Each line of the data that mentions the string "zWalk" needs to be identified and copied.
────────────────
-- ==== Sys2Proof/Tests/Slice0.lean ====
section
/-! SUPPORT. The model's own tests. Expected results are from 95_test_vectors.md (its numbers stand in the comments) and
from the spec's encodings; the table is the synthetic Z of its section 2.5 unless a test says otherwise. The last part
gives, for each statement with hypotheses, a state and operands that meet them. -/

namespace Sys2Proof.Tests

open Sys2Proof.Machine

/-- Z under the default layouts. W0: it is well formed. -/
def zBlock : Block where
  table := tableZ
  layouts := {}
  wf := by decide

/-- Z in the state `i` with the edges `os` to come. -/
def zAt (i : StateId) (os : List Opw) : State := launchState zBlock i os

/-- S after one step, if it answers a next state. -/
def codeAfterStep (s : State) : Option StateCode :=
  match step s with
  | .next t => some t.code
  | .refused _ => none

/-! ## Well-formedness smoke: each check refuses an ill-formed term -/

theorem test_adv_line_of_8_is_ill_formed : (Line.adv 8).wellFormed = false := by decide
theorem test_cycle_line_of_8_is_ill_formed : (Line.cycle 1 8).wellFormed = false := by decide
theorem test_start_11_is_ill_formed : (Program.mk (some 11) []).wellFormed = false := by decide
theorem test_program_with_ill_formed_line : (Program.mk (some 0) [.adv 8]).wellFormed = false := by decide
theorem test_every_operand_is_well_formed : ∀ w, (Instr.adv w).wellFormed = true := by decide

/-! ## Decoding: words written out from R67 and R68 (section 2.1) -/

theorem test_decode_hold : decode 0b00000 = .hold ∧ decode 0b00111 = .hold := by decide
theorem test_decode_adv : decode 0b01000 = .adv 0 ∧ decode 0b01011 = .adv 3 ∧ decode 0b01100 = .adv 4 := by decide
theorem test_decode_reset : decode 0b10000 = .reset ∧ decode 0b11000 = .reset ∧ decode 0b10101 = .reset := by decide
theorem test_encode_adv : encode (.adv 0b101) = 0b01101 := by decide
theorem test_table_words : decodeTableWord 8 16 = some .reset ∧ decodeTableWord 8 0 = some .hold ∧
    decodeTableWord 8 8 = some (.adv 0) ∧ decodeTableWord 8 32 = none := by decide

/-! ## Edges (section 2.2) -/

/-- V1, V2, V3. -/
theorem test_reset : codeAfterStep (zAt 0 [0b10000]) = some 0 ∧ codeAfterStep (zAt 9 [0b11101]) = some 0 ∧
    codeAfterStep (zAt 10 [0b10111]) = some 0 := by decide
/-- R82: from an illegal code in the register. -/
theorem test_reset_from_illegal_code : registerEdge zBlock .reset 13 = .ok 0 := rfl
/-- V4, V5. -/
theorem test_hold : codeAfterStep (zAt 4 [0b00000]) = some 4 ∧ codeAfterStep (zAt 4 [0b00111]) = some 4 := by decide
/-- V6 to V10. -/
theorem test_adv_from_0 : [0b01000, 0b01001, 0b01010, 0b01100, 0b01111].map (fun o => codeAfterStep (zAt 0 [o])) =
    [some 0, some 0, some 1, some 1, some 1] := by decide
/-- E4, V11, V12, V13. -/
theorem test_adv_from_9_and_4 : allWords.map (fun w => codeAfterStep (zAt 9 [encode (.adv w)])) =
    [some 4, some 10, some 10, some 10, some 4, some 10, some 10, some 10] ∧
    codeAfterStep (zAt 4 [0b01001]) = some 5 := by decide
/-- R126: NEXT has no meaning on an illegal code in the register. -/
theorem test_adv_refused_on_illegal_code : registerEdge zBlock (.adv 0) 11 = .error (.illegalStateCode 11) := rfl

/-- Scenario 2 on the hardware's own open table: from reset, sensor word 0b010 leads to state 1. -/
theorem test_scenario_2_from_reset : codeAfterStep (State.reset.withFetchWord 8 0b01010) = some 1 := by
  have h : registerEdge hardwareBlock (.adv 2) (codeOf 0) = .ok (codeOf 1) :=
    (advanceCode_codeOf hardwareBlock 2 0).trans (congrArg Except.ok (hardwareBlock.wf6.1 0 2 _ rfl))
  have hs : step (State.reset.withFetchWord 8 0b01010) = .next (State.reset.setS 1) :=
    exec_of_registerEdge (i := .adv 2) (s := State.reset) h
  rw [codeAfterStep, hs]
  rfl

/-! ## Ports and lamps (section 2.4) -/

theorem test_dwell_of_7 : (dwellOut (zAt 7 [])).map BitVec.toNat = .ok 5 := rfl
theorem test_ports_of_0 : trafficOut (zAt 0 []) = .ok 0x09 ∧ walkOut (zAt 0 []) = .ok 0b10 := ⟨rfl, rfl⟩

theorem test_lamp_vectors : [0x0C, 0x21, 0x0A, 0x11, 0x09].map (trafficLamps {}) =
    [⟨false, false, true, true, false, false⟩, ⟨true, false, false, false, false, true⟩,
     ⟨false, true, false, true, false, false⟩, ⟨true, false, false, false, true, false⟩,
     ⟨true, false, false, true, false, false⟩] := by decide

/-! ## Table checks (section 2.5) -/

/-- Z with one TT entry changed. -/
def zTt (s : StateId) (w : Fin 8) (v : StateCode) : Table := { tableZ with tt := tableZ.tt.set s (tableZ.tt[s].set w v) }
/-- Z with one traffic pattern changed. -/
def zTraffic (s : StateId) (p : TrafficPattern) : Table := { tableZ with trafficRom := tableZ.trafficRom.set s p }
/-- Z with one walk pattern changed. -/
def zWalk (s : StateId) (p : WalkPattern) : Table := { tableZ with walkRom := tableZ.walkRom.set s p }
/-- Z with one dwell changed. -/
def zDwell (s : StateId) (d : BitVec 3) : Table := { tableZ with dwellRom := tableZ.dwellRom.set s d }

/-- W1, W2. -/
theorem test_wf1 : verdict {} (zTt 3 5 11) = some (.wf1 3 5 11) ∧ verdict {} (zTt 10 7 15) = some (.wf1 10 7 15) := by decide
/-- W3, W4, W5. -/
theorem test_wf2_wf3 : verdict {} (zTraffic 2 0x24) = some (.wf2 2 0x24) ∧
    verdict {} (zTraffic 2 0x0D) = some (.wf3 2 0x0D) ∧ verdict {} (zTraffic 6 0) = some (.wf3 6 0) := by decide
/-- W6, W7. -/
theorem test_wf4 : verdict {} (zWalk 7 0b00) = some (.wf4 7 0b00) ∧ verdict {} (zWalk 7 0b11) = some (.wf4 7 0b11) := by decide
/-- W8, W9. -/
theorem test_wf5_wf6 : verdict {} (zDwell 10 0) = some (.wf5 10 0) ∧ verdict {} (zDwell 6 4) = some (.wf6Dwell 6 4) := by decide
/-- W10, W11. -/
theorem test_wf6_tt : verdict {} (zTt 9 0 10) = some (.wf6Tt 9 0 10) ∧ verdict {} (zTt 4 1 4) = some (.wf6Tt 4 1 4) := by decide
/-- W12. -/
theorem test_lowest_check_wins :
    verdict {} { zTt 1 0 12 with trafficRom := tableZ.trafficRom.set 0 0x24 } = some (.wf1 1 0 12) := by decide
/-- W13. -/
theorem test_lowest_state_wins :
    verdict {} { tableZ with trafficRom := (tableZ.trafficRom.set 8 0x24).set 3 0x24 } = some (.wf2 3 0x24) := by decide

/-! ## Notation (R73) -/

theorem test_cycle_expands : lineEdges (.cycle 1 3) = [0b00000, 0b01011] := by decide
theorem test_parse_program : parseProgram
    [['S', 'T', 'A', 'R', 'T', ' ', '9', ' ', ';', ' ', 'x'],
     ['C', 'Y', 'C', 'L', 'E', ' ', '1', ',', ' ', '0', 'b', '0', '1', '1'], ['A', 'D', 'V', ' ', '7']] =
    some ⟨some 9, [.cycle 1 3, .adv 7]⟩ := by decide
theorem test_parse_refuses_late_start : parseProgram [['H', 'O', 'L', 'D'], ['S', 'T', 'A', 'R', 'T', ' ', '0']] = none := by
  decide
/-- L-RESET: a program without START that does not begin with a RESET edge is not launched. -/
theorem test_launch_needs_reset_edge : launch ⟨none, [.hold, .reset]⟩ zBlock = none := by decide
────────────────
§ **Exercise result**:
def zWalk (s : StateId) (p : WalkPattern) : Table := { tableZ with walkRom := tableZ.walkRom.set s p }
theorem test_wf4 : verdict {} (zWalk 7 0b00) = some (.wf4 7 0b00) ∧ verdict {} (zWalk 7 0b11) = some (.wf4 7 0b11) := by decide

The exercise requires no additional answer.